REQUIRED WORK
Please return only the lines from the one holding "(∀ a : Word, (popcW" through the one holding "s.poisonL2 := rfl", exactly as they appear in the records below, both ends included.

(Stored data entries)
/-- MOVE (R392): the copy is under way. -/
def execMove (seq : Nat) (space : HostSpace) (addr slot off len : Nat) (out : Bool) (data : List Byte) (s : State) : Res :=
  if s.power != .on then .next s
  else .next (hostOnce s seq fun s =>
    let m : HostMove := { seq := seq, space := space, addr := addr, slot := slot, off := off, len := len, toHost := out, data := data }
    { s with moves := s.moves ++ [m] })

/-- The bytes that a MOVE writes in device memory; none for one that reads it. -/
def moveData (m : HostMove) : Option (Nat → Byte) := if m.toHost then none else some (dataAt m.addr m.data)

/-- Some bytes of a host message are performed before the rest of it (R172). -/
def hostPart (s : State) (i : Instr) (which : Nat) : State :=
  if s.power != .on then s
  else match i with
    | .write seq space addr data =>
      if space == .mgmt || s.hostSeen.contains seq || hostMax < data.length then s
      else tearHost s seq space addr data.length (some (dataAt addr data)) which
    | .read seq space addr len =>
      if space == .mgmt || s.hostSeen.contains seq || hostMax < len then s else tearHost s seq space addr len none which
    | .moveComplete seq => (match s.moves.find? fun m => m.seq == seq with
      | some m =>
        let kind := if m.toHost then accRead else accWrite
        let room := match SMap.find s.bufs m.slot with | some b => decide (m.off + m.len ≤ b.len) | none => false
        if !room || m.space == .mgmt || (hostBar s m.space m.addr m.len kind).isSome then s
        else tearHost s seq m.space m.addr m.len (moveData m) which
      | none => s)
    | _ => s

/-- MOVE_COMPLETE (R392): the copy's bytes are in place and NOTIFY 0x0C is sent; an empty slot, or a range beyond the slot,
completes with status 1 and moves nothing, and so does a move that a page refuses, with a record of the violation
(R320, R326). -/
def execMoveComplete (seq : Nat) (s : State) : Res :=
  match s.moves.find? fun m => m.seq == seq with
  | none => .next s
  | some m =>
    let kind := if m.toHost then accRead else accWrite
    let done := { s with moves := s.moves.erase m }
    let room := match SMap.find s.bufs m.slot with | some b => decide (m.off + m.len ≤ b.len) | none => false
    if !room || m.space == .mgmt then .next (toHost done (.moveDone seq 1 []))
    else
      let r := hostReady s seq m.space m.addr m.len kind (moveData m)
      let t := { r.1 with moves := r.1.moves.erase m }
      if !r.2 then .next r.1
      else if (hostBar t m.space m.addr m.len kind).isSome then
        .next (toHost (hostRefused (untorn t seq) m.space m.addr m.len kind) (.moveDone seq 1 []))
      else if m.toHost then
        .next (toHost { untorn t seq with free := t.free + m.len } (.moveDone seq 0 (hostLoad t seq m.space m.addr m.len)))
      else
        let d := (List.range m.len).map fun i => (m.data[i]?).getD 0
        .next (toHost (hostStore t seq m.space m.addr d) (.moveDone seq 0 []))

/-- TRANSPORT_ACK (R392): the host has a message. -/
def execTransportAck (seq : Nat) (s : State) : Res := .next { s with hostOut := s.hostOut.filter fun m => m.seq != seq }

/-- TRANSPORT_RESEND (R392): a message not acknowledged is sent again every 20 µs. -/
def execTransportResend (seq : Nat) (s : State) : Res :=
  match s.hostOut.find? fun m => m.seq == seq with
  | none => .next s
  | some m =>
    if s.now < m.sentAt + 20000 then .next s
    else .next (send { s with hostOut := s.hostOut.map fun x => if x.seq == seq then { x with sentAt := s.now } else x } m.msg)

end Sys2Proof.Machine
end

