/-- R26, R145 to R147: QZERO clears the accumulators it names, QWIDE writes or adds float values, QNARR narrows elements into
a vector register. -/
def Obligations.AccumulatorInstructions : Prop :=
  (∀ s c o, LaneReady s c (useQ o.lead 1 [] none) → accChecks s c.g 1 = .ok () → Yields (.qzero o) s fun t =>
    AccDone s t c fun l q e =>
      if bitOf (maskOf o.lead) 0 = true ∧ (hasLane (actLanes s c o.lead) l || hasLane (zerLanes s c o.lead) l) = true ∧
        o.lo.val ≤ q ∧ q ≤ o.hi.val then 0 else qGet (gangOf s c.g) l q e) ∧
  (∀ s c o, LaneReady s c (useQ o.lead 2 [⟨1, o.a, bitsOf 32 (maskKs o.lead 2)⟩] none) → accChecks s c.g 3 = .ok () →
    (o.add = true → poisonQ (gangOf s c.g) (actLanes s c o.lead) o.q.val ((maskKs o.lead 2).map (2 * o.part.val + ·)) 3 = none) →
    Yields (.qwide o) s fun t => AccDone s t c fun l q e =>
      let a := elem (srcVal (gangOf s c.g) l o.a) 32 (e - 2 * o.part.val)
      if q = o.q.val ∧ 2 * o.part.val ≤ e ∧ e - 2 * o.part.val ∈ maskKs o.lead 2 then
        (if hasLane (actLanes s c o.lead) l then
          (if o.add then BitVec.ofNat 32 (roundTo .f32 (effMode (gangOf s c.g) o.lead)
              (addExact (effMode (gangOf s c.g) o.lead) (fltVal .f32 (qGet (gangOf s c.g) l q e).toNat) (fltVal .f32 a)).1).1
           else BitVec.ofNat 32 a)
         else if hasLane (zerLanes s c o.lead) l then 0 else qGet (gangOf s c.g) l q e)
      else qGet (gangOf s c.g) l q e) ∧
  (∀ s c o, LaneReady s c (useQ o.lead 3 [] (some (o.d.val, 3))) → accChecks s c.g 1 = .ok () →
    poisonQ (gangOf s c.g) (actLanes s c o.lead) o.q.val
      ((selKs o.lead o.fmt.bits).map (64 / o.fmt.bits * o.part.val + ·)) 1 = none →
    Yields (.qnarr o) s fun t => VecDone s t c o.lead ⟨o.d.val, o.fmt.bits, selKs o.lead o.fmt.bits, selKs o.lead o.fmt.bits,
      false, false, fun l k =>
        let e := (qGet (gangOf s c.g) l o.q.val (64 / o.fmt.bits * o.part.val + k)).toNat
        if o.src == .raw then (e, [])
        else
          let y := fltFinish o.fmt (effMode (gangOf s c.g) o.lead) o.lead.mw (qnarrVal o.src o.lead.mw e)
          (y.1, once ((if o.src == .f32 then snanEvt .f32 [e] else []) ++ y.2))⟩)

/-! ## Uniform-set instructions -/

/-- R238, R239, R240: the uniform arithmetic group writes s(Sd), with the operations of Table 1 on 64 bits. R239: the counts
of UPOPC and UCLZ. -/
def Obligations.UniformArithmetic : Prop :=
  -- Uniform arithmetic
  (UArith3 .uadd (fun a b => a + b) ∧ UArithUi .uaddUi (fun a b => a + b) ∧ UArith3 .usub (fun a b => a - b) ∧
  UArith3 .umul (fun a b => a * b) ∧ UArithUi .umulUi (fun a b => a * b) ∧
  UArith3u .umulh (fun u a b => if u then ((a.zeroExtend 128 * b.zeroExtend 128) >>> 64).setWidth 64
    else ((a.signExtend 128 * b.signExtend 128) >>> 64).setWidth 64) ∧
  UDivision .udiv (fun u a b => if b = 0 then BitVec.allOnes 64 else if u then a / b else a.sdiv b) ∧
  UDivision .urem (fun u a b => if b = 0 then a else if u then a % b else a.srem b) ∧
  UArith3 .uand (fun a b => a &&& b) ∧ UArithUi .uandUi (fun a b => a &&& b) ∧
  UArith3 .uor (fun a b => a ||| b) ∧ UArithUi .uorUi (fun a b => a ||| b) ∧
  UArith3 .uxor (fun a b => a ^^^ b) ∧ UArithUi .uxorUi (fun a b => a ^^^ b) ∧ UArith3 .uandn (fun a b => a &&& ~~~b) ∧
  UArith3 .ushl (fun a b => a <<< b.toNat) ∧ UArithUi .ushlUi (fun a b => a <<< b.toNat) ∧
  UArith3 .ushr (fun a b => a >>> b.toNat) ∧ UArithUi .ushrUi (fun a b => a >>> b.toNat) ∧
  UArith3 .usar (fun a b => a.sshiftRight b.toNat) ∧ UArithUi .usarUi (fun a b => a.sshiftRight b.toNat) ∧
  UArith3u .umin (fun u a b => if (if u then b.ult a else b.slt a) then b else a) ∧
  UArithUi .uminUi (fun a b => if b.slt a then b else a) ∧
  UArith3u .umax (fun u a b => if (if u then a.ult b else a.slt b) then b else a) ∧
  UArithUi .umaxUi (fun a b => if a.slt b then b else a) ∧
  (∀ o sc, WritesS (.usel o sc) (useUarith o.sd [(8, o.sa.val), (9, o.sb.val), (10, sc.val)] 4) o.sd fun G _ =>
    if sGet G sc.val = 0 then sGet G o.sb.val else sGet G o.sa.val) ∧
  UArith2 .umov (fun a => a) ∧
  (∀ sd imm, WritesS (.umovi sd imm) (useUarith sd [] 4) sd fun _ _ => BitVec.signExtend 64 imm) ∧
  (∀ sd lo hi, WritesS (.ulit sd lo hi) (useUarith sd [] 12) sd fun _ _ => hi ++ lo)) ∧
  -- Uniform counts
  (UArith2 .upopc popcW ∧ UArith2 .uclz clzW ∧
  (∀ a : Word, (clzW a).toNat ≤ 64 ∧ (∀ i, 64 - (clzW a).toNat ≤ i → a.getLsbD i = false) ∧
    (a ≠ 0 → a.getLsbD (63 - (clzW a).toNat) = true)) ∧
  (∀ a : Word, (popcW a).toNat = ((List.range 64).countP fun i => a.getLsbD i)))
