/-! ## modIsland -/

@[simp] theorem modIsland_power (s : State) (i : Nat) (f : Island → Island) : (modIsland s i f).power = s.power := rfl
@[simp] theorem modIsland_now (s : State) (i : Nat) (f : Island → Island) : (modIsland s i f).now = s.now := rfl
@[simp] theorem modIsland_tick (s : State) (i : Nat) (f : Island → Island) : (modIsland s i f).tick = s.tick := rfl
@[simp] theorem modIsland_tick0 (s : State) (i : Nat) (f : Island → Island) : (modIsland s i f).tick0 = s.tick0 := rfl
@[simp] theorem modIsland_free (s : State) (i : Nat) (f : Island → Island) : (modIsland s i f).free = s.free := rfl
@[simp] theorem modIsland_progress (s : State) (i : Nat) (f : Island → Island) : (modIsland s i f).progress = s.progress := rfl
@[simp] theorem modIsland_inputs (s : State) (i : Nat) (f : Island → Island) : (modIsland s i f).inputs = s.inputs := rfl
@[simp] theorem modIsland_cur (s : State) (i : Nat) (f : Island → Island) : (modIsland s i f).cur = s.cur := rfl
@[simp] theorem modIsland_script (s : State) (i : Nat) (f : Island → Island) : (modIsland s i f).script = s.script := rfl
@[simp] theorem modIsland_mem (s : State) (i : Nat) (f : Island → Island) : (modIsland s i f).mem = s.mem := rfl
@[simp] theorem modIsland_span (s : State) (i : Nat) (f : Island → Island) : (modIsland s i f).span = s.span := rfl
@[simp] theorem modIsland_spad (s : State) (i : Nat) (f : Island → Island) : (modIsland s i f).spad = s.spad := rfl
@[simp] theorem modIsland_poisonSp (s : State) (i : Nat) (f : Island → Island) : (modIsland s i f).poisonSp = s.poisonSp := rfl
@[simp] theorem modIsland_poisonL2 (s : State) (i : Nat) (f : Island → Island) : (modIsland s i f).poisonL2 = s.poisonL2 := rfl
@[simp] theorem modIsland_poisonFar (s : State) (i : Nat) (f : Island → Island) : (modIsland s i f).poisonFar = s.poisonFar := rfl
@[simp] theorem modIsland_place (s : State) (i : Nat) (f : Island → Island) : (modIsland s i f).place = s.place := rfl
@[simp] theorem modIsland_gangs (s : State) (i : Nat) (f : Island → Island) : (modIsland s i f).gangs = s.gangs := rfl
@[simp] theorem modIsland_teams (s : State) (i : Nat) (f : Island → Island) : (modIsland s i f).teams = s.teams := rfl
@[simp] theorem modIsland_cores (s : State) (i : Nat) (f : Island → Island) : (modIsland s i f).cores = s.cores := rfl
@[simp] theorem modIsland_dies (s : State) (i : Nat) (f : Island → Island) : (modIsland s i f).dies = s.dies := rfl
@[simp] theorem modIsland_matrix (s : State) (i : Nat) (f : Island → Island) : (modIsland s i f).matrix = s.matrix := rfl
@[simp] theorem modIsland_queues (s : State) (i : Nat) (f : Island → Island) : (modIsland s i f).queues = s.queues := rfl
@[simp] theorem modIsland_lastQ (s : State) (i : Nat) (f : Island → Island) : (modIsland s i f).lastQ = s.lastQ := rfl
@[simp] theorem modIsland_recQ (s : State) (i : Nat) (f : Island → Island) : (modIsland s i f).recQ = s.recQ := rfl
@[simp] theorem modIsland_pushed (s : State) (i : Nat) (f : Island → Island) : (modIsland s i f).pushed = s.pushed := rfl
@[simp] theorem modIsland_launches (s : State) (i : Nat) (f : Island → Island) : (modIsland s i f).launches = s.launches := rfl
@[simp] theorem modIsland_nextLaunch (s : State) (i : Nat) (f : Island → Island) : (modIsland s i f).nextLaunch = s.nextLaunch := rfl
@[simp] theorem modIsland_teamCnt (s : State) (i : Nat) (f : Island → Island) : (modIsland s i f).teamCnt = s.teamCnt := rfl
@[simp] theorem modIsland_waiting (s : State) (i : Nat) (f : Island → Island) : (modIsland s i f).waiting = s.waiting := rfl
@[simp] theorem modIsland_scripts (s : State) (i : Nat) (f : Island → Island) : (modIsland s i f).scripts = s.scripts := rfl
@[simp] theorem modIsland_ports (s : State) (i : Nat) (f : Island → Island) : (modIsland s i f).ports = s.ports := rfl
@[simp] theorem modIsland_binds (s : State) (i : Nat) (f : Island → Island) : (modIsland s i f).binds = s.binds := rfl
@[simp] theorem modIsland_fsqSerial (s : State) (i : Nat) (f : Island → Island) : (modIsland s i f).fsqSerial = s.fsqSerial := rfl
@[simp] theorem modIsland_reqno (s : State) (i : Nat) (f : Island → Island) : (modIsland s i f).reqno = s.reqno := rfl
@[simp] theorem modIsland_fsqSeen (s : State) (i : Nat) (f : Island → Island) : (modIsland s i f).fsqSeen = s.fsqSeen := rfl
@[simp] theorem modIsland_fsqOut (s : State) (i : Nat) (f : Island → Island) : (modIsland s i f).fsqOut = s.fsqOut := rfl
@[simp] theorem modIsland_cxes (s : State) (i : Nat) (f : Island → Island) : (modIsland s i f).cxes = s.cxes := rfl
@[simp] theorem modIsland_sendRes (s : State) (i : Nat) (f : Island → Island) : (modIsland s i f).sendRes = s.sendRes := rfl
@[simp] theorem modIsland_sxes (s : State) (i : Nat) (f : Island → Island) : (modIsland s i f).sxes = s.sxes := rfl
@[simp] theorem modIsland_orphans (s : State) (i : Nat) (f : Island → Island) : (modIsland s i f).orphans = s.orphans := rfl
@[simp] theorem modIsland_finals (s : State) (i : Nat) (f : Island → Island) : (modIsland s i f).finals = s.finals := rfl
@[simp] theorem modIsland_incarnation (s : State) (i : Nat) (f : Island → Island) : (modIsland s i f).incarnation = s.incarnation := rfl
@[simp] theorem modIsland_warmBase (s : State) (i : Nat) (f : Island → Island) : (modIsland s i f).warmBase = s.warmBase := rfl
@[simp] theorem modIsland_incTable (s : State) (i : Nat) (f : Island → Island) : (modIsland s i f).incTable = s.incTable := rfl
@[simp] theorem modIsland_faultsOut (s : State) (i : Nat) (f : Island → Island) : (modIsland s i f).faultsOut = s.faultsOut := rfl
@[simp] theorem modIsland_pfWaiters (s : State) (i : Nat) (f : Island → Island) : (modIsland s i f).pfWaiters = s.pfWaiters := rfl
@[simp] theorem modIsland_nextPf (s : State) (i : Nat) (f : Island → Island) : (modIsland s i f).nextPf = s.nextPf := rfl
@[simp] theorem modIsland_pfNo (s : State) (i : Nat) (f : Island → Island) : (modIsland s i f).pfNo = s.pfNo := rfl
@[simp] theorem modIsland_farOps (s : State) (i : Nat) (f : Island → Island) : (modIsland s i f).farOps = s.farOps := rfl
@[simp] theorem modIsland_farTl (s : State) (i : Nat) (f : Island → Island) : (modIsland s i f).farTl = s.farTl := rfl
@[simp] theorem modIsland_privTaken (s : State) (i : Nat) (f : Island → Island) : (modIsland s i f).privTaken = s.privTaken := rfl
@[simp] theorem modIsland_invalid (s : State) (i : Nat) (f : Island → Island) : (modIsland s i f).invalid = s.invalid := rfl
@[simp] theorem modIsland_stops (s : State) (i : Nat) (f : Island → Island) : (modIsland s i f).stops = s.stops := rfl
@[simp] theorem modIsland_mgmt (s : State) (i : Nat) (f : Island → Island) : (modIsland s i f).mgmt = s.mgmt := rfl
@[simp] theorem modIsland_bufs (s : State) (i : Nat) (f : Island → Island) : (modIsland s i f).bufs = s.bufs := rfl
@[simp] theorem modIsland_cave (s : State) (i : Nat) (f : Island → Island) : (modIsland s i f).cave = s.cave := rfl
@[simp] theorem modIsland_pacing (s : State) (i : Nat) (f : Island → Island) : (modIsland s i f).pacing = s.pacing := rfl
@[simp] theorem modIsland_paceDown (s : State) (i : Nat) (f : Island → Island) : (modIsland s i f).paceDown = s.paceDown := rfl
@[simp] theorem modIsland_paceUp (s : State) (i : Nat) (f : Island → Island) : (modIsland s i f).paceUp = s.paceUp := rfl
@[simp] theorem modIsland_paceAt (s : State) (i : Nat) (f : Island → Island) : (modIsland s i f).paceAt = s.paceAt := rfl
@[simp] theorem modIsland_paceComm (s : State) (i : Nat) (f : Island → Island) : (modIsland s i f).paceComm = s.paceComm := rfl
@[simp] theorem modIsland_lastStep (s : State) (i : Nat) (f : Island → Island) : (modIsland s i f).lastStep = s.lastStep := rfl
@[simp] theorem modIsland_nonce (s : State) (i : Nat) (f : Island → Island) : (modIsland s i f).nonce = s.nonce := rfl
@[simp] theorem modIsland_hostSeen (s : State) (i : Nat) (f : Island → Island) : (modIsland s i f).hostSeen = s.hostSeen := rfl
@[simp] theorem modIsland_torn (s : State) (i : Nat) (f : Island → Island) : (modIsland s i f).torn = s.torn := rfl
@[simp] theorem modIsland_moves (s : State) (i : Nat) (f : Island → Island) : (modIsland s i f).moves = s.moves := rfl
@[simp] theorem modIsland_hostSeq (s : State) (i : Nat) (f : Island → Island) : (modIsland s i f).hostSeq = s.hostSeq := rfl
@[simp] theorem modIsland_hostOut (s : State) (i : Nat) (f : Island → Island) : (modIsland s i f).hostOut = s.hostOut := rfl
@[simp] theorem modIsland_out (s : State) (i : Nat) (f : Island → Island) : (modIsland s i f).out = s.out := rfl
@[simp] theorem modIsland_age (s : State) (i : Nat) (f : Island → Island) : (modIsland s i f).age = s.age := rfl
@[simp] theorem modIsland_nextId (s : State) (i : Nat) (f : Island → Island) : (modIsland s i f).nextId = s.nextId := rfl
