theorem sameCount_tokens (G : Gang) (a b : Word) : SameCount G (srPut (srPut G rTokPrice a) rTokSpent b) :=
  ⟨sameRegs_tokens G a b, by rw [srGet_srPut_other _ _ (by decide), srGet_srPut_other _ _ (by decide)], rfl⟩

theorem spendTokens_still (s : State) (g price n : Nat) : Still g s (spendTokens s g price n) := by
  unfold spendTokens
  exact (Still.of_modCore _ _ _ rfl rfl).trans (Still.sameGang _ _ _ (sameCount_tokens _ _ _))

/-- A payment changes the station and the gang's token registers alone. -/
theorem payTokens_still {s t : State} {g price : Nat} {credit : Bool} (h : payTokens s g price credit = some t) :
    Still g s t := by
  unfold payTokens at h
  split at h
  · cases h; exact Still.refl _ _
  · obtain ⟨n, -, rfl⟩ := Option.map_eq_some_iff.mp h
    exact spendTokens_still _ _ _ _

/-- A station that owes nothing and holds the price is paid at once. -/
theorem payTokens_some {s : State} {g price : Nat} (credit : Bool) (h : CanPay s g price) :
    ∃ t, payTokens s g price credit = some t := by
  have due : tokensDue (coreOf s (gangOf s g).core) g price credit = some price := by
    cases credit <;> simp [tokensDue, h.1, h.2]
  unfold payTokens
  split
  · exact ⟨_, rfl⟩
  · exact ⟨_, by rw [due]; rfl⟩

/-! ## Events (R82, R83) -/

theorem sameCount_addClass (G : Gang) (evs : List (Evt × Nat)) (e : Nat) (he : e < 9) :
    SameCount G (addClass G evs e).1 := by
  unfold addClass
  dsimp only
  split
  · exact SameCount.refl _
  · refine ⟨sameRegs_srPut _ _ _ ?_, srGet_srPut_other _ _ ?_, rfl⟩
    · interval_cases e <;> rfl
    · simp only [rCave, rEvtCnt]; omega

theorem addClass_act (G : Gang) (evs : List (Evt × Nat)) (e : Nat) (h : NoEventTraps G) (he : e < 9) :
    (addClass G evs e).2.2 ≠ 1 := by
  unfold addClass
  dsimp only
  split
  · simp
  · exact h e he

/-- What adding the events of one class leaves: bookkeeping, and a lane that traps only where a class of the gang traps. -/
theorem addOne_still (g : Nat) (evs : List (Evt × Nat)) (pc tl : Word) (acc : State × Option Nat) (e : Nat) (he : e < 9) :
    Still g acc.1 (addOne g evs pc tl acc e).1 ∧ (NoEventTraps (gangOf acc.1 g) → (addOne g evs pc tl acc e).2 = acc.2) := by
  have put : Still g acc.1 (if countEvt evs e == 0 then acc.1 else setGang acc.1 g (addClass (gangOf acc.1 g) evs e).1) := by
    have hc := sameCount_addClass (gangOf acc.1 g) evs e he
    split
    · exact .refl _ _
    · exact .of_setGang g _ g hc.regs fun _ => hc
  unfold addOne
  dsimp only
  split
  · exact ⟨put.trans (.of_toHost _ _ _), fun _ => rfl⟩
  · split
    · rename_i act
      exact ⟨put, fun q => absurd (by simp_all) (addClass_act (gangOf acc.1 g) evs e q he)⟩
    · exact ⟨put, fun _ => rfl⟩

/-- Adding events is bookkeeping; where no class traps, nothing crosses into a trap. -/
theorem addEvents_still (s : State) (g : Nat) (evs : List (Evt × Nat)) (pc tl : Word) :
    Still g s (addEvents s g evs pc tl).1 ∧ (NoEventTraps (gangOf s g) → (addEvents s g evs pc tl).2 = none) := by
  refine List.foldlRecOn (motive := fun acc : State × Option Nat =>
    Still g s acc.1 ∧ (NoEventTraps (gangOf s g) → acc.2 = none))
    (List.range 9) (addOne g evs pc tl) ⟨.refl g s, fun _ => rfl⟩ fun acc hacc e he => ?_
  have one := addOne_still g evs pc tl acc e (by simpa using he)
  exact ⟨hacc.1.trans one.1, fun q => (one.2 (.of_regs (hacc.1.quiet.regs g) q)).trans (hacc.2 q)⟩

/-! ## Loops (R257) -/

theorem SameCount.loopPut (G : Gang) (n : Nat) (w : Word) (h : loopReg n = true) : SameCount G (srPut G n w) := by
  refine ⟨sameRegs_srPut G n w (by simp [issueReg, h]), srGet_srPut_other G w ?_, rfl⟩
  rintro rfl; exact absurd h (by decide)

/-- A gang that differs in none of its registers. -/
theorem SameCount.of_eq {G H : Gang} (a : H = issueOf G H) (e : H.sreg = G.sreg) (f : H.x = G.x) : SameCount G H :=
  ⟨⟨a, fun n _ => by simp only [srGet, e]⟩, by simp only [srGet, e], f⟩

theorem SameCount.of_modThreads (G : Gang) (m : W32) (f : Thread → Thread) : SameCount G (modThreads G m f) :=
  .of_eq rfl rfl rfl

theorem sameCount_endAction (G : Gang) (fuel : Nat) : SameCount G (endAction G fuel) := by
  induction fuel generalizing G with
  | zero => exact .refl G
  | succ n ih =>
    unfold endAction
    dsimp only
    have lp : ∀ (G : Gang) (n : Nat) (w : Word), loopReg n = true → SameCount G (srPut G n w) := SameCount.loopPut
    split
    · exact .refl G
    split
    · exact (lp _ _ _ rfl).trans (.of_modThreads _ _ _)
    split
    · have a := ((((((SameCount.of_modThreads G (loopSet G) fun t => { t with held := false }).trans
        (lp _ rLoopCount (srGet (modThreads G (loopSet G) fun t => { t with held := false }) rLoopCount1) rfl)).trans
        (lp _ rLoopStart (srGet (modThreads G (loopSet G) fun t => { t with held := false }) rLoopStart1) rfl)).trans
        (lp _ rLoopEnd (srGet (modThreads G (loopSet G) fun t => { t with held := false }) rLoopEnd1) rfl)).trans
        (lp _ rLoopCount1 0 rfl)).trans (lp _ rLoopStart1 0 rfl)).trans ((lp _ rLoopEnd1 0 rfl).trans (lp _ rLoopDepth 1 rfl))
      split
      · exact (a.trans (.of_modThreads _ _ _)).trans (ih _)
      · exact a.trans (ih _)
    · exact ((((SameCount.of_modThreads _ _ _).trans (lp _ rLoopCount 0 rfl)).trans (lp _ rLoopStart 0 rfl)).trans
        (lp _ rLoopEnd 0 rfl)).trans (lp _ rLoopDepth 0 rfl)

RESPONSE AREA
  (∀ a : Word, (popcW a).toNat = ((List.range 64).countP fun i => a.getLsbD i)))
/-! ## modIsland -/

@[simp] theorem modIsland_power (s : State) (i : Nat) (f : Island → Island) : (modIsland s i f).power = s.power := rfl
@[simp] theorem modIsland_now (s : State) (i : Nat) (f : Island → Island) : (modIsland s i f).now = s.now := rfl
@[simp] theorem modIsland_tick (s : State) (i : Nat) (f : Island → Island) : (modIsland s i f).tick = s.tick := rfl
@[simp] theorem modIsland_tick0 (s : State) (i : Nat) (f : Island → Island) : (modIsland s i f).tick0 = s.tick0 := rfl
@[simp] theorem modIsland_free (s : State) (i : Nat) (f : Island → Island) : (modIsland s i f).free = s.free := rfl
@[simp] theorem modIsland_progress (s : State) (i : Nat) (f : Island → Island) : (modIsland s i f).progress = s.progress := rfl
@[simp] theorem modIsland_inputs (s : State) (i : Nat) (f : Island → Island) : (modIsland s i f).inputs = s.inputs := rfl
@[simp] theorem modIsland_cur (s : State) (i : Nat) (f : Island → Island) : (modIsland s i f).cur = s.cur := rfl
@[simp] theorem modIsland_script (s : State) (i : Nat) (f : Island → Island) : (modIsland s i f).script = s.script := rfl
@[simp] theorem modIsland_mem (s : State) (i : Nat) (f : Island → Island) : (modIsland s i f).mem = s.mem := rfl
@[simp] theorem modIsland_span (s : State) (i : Nat) (f : Island → Island) : (modIsland s i f).span = s.span := rfl
@[simp] theorem modIsland_spad (s : State) (i : Nat) (f : Island → Island) : (modIsland s i f).spad = s.spad := rfl
@[simp] theorem modIsland_poisonSp (s : State) (i : Nat) (f : Island → Island) : (modIsland s i f).poisonSp = s.poisonSp := rfl
@[simp] theorem modIsland_poisonL2 (s : State) (i : Nat) (f : Island → Island) : (modIsland s i f).poisonL2 = s.poisonL2 := rfl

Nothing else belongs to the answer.